The USPTO discussed the TLI case mainly because it provides contrast to Enfish.  The claims therein were found patent-ineligible because they "describe steps of recording, administration and archiving of digital images . . . directed to the abstract idea of classifying and storing digital images in an organized manner" and "the additional elements of performing these functions using a telephone unit and a server did not add significantly more to the abstract idea because they were well-understood, routine, conventional activities."

As the memo correctly points out, these decisions are consistent with the USPTO's subject matter eligibility guidance from July 2015.  Nonetheless, applicants and patent holders may benefit from the substantive and procedural clarifications discussed above.

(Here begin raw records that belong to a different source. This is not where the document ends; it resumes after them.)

/-- WFT_TBL_DATA for an address (R190, R191). -/
def Weft.tableData (w : Weft) (r table entry : Nat) : Nat :=
  match table with
  | 0 => smGet 0 (r * 64 + entry % 64) w.field
  | 1 => smGet 0 (r * 64 + entry % 64) w.mcast
  | 2 => smGet 0 (r * 128 + entry) w.fold
  | _ => 0

/-! ### Routing (R165 to R168) -/

/-- The virtual channel of a kind (R160); none for a reserved kind. -/
def kindVc (k : Nat) : Option Nat :=
  match k with
  | 0 => some 1
  | 1 => some 1
  | 2 => some 0
  | 3 => some 0
  | 4 => some 3
  | 5 => some 2
  | 6 => some 3
  | 7 => some 3
  | _ => none

/-- Direction inside the destination field: along the row to the column, then along the column (R165); 4 at the destination. -/
def xyPort (r dest : Nat) : Nat :=
  if colOf r < colOf dest then 1 else if colOf dest < colOf r then 3
  else if rowOf r < rowOf dest then 2 else if rowOf dest < rowOf r then 0 else 4

/-- Output port of a UNICAST, spool or host shuttle; none where the field table gives no way (R165, R166). A spool request leaves
the destination's router, in row 36, by SPOOL (R156). DEST[18:13] from 60 to 63 names a selvage die (R387): the entry that the XKP assigns to
it gives the direction. -/
def State.unicastPort (s : State) (r : Nat) (sh : Shuttle) : Option Nat :=
  let d := hDest sh.hdr
  if fieldOf d = fieldOf r then
    match xyPort r d with
    | 4 => if hKind sh.hdr = 4 then (if rowOf r = 36 then some 5 else none) else some 4
    | p => some p
  else
    let e := s.weft.fieldEntry r (if fieldOf d < 60 then fieldOf d else Config.selvageEntry s.pat.serial r (fieldOf d - 60) % 60)
    if e < 4 then some e else none

/-- INFO of a capture (R186): DEST for unicast kinds, the group for the others. -/
def capInfo (sh : Shuttle) : Nat :=
  if hKind sh.hdr = 1 ∨ hKind sh.hdr = 2 ∨ hKind sh.hdr = 3 then hGroup sh.hdr else hDest sh.hdr

/-- A shuttle with HOPS decremented (R167). -/
def hopped (sh : Shuttle) : Shuttle := { sh with hdr := bitsPut sh.hdr 8 12 (hHops sh.hdr - 1) }

/-- A shuttle with POISON set (R158). -/
def poisoned (sh : Shuttle) : Shuttle := { sh with hdr := bitsPut sh.hdr 6 1 1 }

/-- A copy toward one port: ejected, dropped at a deaf tile, or forwarded. -/
def State.copyTo (s : State) (r port : Nat) (sh : Shuttle) : State :=
  if port = 4 then
    if s.deaf r then s.add F.WFT_DROP_COUNT_DROPS 1 else s.eject r sh
  else s.leave r port (hopped sh)

/-- The ports of a mask (R164). -/
def maskPorts (m : Nat) : List Nat := (rangeFrom 0 6).filter fun p => bitAt m p

/-- The copies of a multicast proceed independently (R166): each port that can take its copy now takes it; once every port of the
mask has, the shuttle leaves its input buffer. With HOPS at 0 the tile's own copy is ejected and the shuttle, which would be forwarded, is
discarded once (R167). -/
def State.copyOut (s : State) (r port vc : Nat) (sh : Shuttle) (ports : List Nat) : State :=
  let k := bufKey r port vc
  if hHops sh.hdr = 0 then
    let s1 := ((ports.filter fun p => decide (p = 4)).foldl (fun u p => u.copyTo r p sh) s).popBuf r port vc
    if ports.all fun p => decide (p = 4) then s1
    else s1.discard F.WFT_STATUS_HOP 0 F.WFT_HOP_COUNT_HOPS r port vc (capInfo sh)
  else
  let todo := ports.filter fun p => !(bitAt (smGet 0 k s.weft.copied) p)
  let go := todo.filter fun p => s.canLeave r p sh
  let s1 := go.foldl (fun u p => u.copyTo r p sh) s
  if go.length = todo.length then
    { s1 with weft := { s1.weft with copied := smSet 0 k 0 s1.weft.copied } }.popBuf r port vc
  else
    { s1 with weft := { s1.weft with
      copied := smSet 0 k (smGet 0 k s1.weft.copied + sumNat (go.map fun p => 2 ^ p)) s1.weft.copied } }

/-- The shuttle at the head of an input buffer is routed (R160, R165 to R168). -/
def State.route (s : State) (r port vc : Nat) (sh : Shuttle) : State :=
  let k := hKind sh.hdr
  if kindVc k ≠ some vc ∨ hVc sh.hdr ≠ vc then
    (s.popBuf r port vc).discard F.WFT_STATUS_KIND 8 F.WFT_DROP_COUNT_DROPS r port vc (capInfo sh)
  else if k = 2 ∨ k = 3 then
    match s.weft.foldEntry r (hGroup sh.hdr) with
    | some _ => s
    | none => (s.popBuf r port vc).discard F.WFT_STATUS_NO_ROUTE 1 F.WFT_DROP_COUNT_DROPS r port vc (capInfo sh)
  else if k = 1 then
    match s.weft.mcastMask r (hGroup sh.hdr) with
    | none => (s.popBuf r port vc).discard F.WFT_STATUS_NO_ROUTE 1 F.WFT_DROP_COUNT_DROPS r port vc (capInfo sh)
    | some m =>
      s.copyOut r port vc sh (maskPorts m)
  else
    match s.unicastPort r sh with
    | none => (s.popBuf r port vc).discard F.WFT_STATUS_NO_ROUTE 1 F.WFT_DROP_COUNT_DROPS r port vc (capInfo sh)
    | some p =>
      if p = 4 then
        if s.deaf r then (s.popBuf r port vc).discard F.WFT_STATUS_DEST_OFF 2 F.WFT_DROP_COUNT_DROPS r port vc (capInfo sh)
        else (s.popBuf r port vc).eject r sh
      else if p = 5 then if s.canLeave r 5 sh then (s.popBuf r port vc).leave r 5 sh else s
      else if hHops sh.hdr = 0 then
        (s.popBuf r port vc).discard F.WFT_STATUS_HOP 0 F.WFT_HOP_COUNT_HOPS r port vc (capInfo sh)
      else if s.canLeave r p sh then (s.popBuf r port vc).leave r p (hopped sh)
      else s

/-- The first shuttle of a virtual channel with POISON set. -/
def markVc (vc : Nat) : List Shuttle → List Shuttle
  | [] => []
  | sh :: l => if hVc sh.hdr = vc then poisoned sh :: l else sh :: markVc vc l

/-- A buffer read with bits in error (R158): a corrected error is counted; a double-bit error poisons the shuttle and sets BUF_UE,
which is captured as any error of WFT_STATUS (R186). -/
def State.bufRead (s : State) (r port vc e : Nat) (sh : Shuttle) : State :=
  if e = 1 then s.add F.WFT_RTR_RETRY_CE 1 r
  else if e = 2 then
    let s1 := (s.set F.WFT_STATUS_BUF_UE 1).weftCap 9 r port vc (capInfo sh)
    if port = 4 then s1.setTile r { s1.tile r with outbox := markVc vc (s1.tile r).outbox }
    else { s1 with weft := { s1.weft with bufs := (smSet [] (bufKey r port vc)
            (poisoned sh :: (s1.buf r port vc).drop 1) s1.weft.bufs) } }
  else s

/-- SHUTTLE_ROUTE (R158, R165). -/
def execShuttleRoute (r : TileAddr) (port : Fin 6) (vc : Fin 4) (e : Fin 3) (s : State) : Res :=
  onTile r s fun _ =>
    match s.buf r.toNat port.val vc.val with
    | [] => s
    | sh :: _ =>
      let s1 := s.bufRead r.toNat port.val vc.val e.val sh
      if s1.vsOn (fieldOf r.toNat) then s1.route r.toNat port.val vc.val (if e.val = 2 then poisoned sh else sh) else s

/-! ### Folds (R170, R171) -/

/-- The values of a fold shuttle: 5 bytes each, with 3 bytes of tag in a max fold (R160). -/
def foldVals (sh : Shuttle) : List (Int × Nat) :=
  let w := if hKind sh.hdr = 3 then 8 else 5
  (rangeFrom 0 (hNblk sh.hdr)).map fun i =>
    (sgn 40 (leNat (sliceB sh.payload (w * i) 5)), if w = 8 then leNat (sliceB sh.payload (w * i + 5) 3) else 0)

/-- The payload of fold values. -/
def foldPayload (kind : Nat) (vs : List (Int × Nat)) : List Byte :=
  vs.flatMap fun v => leBytes 5 (tow 40 v.1) ++ (if kind = 3 then leBytes 3 v.2 else [])

/-- Two lists of values combined element by element. -/
def foldCombine (kind : Nat) (a b : List (Int × Nat)) : List (Int × Nat) :=
  (a.zip b).map fun p => if kind = 3 then foldMax p.1 p.2 else (foldAdd p.1.1 p.2.1, 0)

/-- The slot of a router for a key. -/
def CombSlot.is (c : CombSlot) (r g ch pk : Nat) : Bool :=
  decide (c.router = r) && decide (c.group = g) && decide (c.chunk = ch) && decide (c.pick = pk)

/-- Combine slots in use at a router (R170). -/
def Weft.slotsAt (w : Weft) (r : Nat) : List CombSlot := w.slots.filter fun c => decide (c.router = r)

/-- An arrival added to its slot: values combined, CONTRIB summed, POISON ORed, the lowest HOPS kept; one from a port outside the mask or
with a wrong format is not added and poisons, a second arrival of a port is added and poisons (R170, R171). A slot with no port delivered
holds no values yet. -/
def CombSlot.arrive (c : CombSlot) (port : Nat) (bad : Bool) (sh : Shuttle) : CombSlot :=
  if bad then { c with hops := min c.hops (hHops sh.hdr), poison := true }
  else if hNblk sh.hdr ≠ c.nblk ∨ hFmt sh.hdr ≠ c.fmt ∨ hKind sh.hdr ≠ c.kind then { c with poison := true, ports := c.ports ++ [port] }
  else { c with vals := if c.vals = [] then foldVals sh else foldCombine c.kind c.vals (foldVals sh), contrib := c.contrib + hContrib sh.hdr,
                hops := min c.hops (hHops sh.hdr), poison := c.poison || hPoison sh.hdr || decide (port ∈ c.ports),
                ports := c.ports ++ [port] }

Already, some are contending that Enfish and TLI cannot be reconciled with one another.  This is not true.  Enfish stands for the notion that an improvement to computing technology, whether software or hardware, is not in and of itself abstract.  TLI, on the other hand, reaffirms that merely using generic computer technology to carry out a procedure does not add patentable weight to a claimed invention.  In one case, the claims recite the invention of new technology, and in the other case, the claims recite the use of old technology.  A clear line has been drawn.

Still, many new and useful inventions are based on novel arrangements of old technology, and these inventions are at risk in a post-Alice world.  We find ourselves in this state of affairs because the Alice test allows one to subjectively divide a claim into abstract and non-abstract parts when considering patent-eligibility, rather than view the claim as a whole.  Nonetheless, if we accept that we have to live in the world of Alice at least for now, the distinction between Enfish and TLI is critical to understand, as it provides a roadmap to patent-eligibility for a great many software inventions.

DISCLAIMER: Because of the generality of this update, the information provided herein may not be applicable in all situations and should not be acted upon without specific legal advice based on particular situations.